Moving stories
Wallpaper|May 2021
MAXXI and Molteni & C celebrate the work of worldly architect Aldo Rossi
Aldo Rossi
Moving stories

‘Imagination and fantasy can only blossom from the knowledge of the real,’ said the architect Aldo Rossi. The epigram appears in the Blue Notebooks, a personal and professional journal Rossi started in the late 1960s. It was a discipline he maintained over three decades, filling 47 volumes, which continue to offer an insight into his unique take on the poetry and practicalities of architecture and a wider creative life.

Born in 1931, he died just before the turn of the century. In that time, he established a reputation as one of the 20th century’s leading architectural voices, and was the first Italian to win the Pritzker Prize, in 1990.

Rossi cut a distinctive figure with his expansive creativity, passion for any kind of talent and virtuosity, and solid belief in the vital role of the architect within society.
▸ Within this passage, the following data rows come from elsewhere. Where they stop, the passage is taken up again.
/-- The largest Word adds the most, at every weight (41_data_ingest.md R85). -/
theorem binomialSum_le (k : ℕ) (vs : List Word) :
    binomialSum k vs ≤ binomialSum k (List.replicate vs.length 0xFFFFFFFF) := by
  induction vs with
  | nil => rfl
  | cons v vs ih =>
    have largest : v.toNat ≤ (0xFFFFFFFF : Word).toNat := Nat.le_pred_of_lt v.isLt
    rw [List.length_cons, List.replicate_succ, binomialSum_cons, binomialSum_cons, List.length_replicate]
    exact Nat.add_le_add ih (Nat.mul_le_mul_left _ largest)

/-- The sum of `n` largest Words reaches 2^64 first at `m + 1` if it is below at `m` Words and not at `m + 1`. -/
theorem binomialSum_reaches_iff {k m : ℕ}
    (below : (m + k).descFactorial (k + 1) / (k + 1).factorial * 0xFFFFFFFF < 2 ^ 64)
    (reached : 2 ^ 64 ≤ (m + 1 + k).descFactorial (k + 1) / (k + 1).factorial * 0xFFFFFFFF) (n : ℕ) :
    2 ^ 64 ≤ binomialSum k (List.replicate n 0xFFFFFFFF) ↔ m + 1 ≤ n := by
  have largest : (0xFFFFFFFF : Word).toNat = 0xFFFFFFFF := rfl
  have grows {p q : ℕ} (h : p ≤ q) : (p + k).choose (k + 1) * 0xFFFFFFFF ≤ (q + k).choose (k + 1) * 0xFFFFFFFF :=
    Nat.mul_le_mul_right _ (Nat.choose_le_choose _ (Nat.add_le_add_right h k))
  rw [← Nat.choose_eq_descFactorial_div_factorial] at below reached
  rw [binomialSum_replicate, largest]
  refine ⟨fun h => ?_, fun h => reached.trans (grows h)⟩
  by_contra hn
  exact absurd (h.trans (grows (Nat.le_of_not_lt hn))) (Nat.not_le_of_lt below)

/-- Fewer Words than the largest Word needs to reach 2^64 do not reach it (41_data_ingest.md R85). -/
theorem binomialSum_lt {k t : ℕ} (reaches_iff : ∀ n, 2 ^ 64 ≤ binomialSum k (List.replicate n 0xFFFFFFFF) ↔ t ≤ n)
    {vs : List Word} (h : vs.length < t) : binomialSum k vs < 2 ^ 64 :=
  (binomialSum_le k vs).trans_lt (Nat.lt_of_not_le (mt (reaches_iff vs.length).mp (Nat.not_le_of_lt h)))

/-- Settles O24: the exact sums of R85 are binomial sums, which the largest Words maximize and which grow with the
number of Words. -/
theorem sumsWrapFirstAt : Obligations.SumsWrapFirstAt := by
  have wraps_d := binomialSum_reaches_iff (k := 3) (m := 565) (by decide) (by decide)
  have wraps_c := binomialSum_reaches_iff (k := 2) (m := 2952) (by decide) (by decide)
  have wraps_b := binomialSum_reaches_iff (k := 1) (m := 92681) (by decide) (by decide)
  have wraps_a := binomialSum_reaches_iff (k := 0) (m := 4294967297) (by decide) (by decide)
  unfold Obligations.SumsWrapFirstAt
  simp only [exactSums_eq_binomialSum]
  refine ⟨wraps_d, wraps_c, wraps_b, wraps_a, fun vs => ?_, fun vs hlen => ?_⟩
  · exact ⟨binomialSum_le 0 vs, binomialSum_le 1 vs, binomialSum_le 2 vs, binomialSum_le 3 vs⟩
  · exact ⟨binomialSum_lt wraps_a (by omega), binomialSum_lt wraps_b (by omega), binomialSum_lt wraps_c (by omega),
      binomialSum_lt wraps_d hlen⟩

end Sys2Proof.Machine
end

section
/-! The reference pipeline (41_data_ingest.md R88). -/

namespace Sys2Proof.Machine

/-- Three cycles without a Word leave nothing in flight. -/
theorem Pipe.drain_eq_empty (p : Pipe) : p.drain = Pipe.empty p.drain.accs := rfl

/-- A cycle without a Word does not change what the pipeline drains to. -/
theorem Pipe.drain_cycle_none (p : Pipe) : (p.cycle none).drain = p.drain := rfl

/-- A Word that enters is absorbed after everything in flight: the stage of each accumulator has added what came before
the Word when the Word reaches it. -/
theorem Pipe.drain_cycle_some (p : Pipe) (v : Word) : (p.cycle (some v)).drain.accs = p.drain.accs.absorb v := rfl

/-- What any cycles leave to drain is what ABSORB makes of the Words that entered. -/
theorem Pipe.drain_cycles (p : Pipe) (entering : List (Option Word)) :
    (p.cycles entering).drain = Pipe.empty (p.drain.accs.absorbAll (entering.filterMap id)) := by
  induction entering generalizing p with
  | nil => exact p.drain_eq_empty
  | cons e entering ih =>
    have first_cycle : p.cycles (e :: entering) = (p.cycle e).cycles entering := rfl
    rw [first_cycle, ih]
    cases e with
    | none => rw [Pipe.drain_cycle_none, List.filterMap_cons_none rfl]
    | some v => rw [Pipe.drain_cycle_some, List.filterMap_cons_some (b := v) (f := id) rfl]; rfl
He had an appreciation for film, theatre and books, which informed his take on architecture and the city as an organic environment. ‘One cannot make architecture without studying the condition of life in the city,’ he stated.

He is now the subject of an extensive retrospective exhibition at the MAXXI National Museum of 21st Century Arts in Rome, while his iconic ‘Piroscafo’ bookcase is being reissued in a new edition by Molteni & C, one of his longstanding collaborators.

In 2001, the museum acquired 2,000 graphics and drawings, 1,895 photographs, 11 models and 30 files of documents from his archive for its permanent collection, which now form the backbone of the retrospective. ‘We are proud that such an extensive and comprehensive exhibition is presented in Rome’, says the museum’s president Giovanna Melandri.

This story is from the May 2021 edition of Wallpaper.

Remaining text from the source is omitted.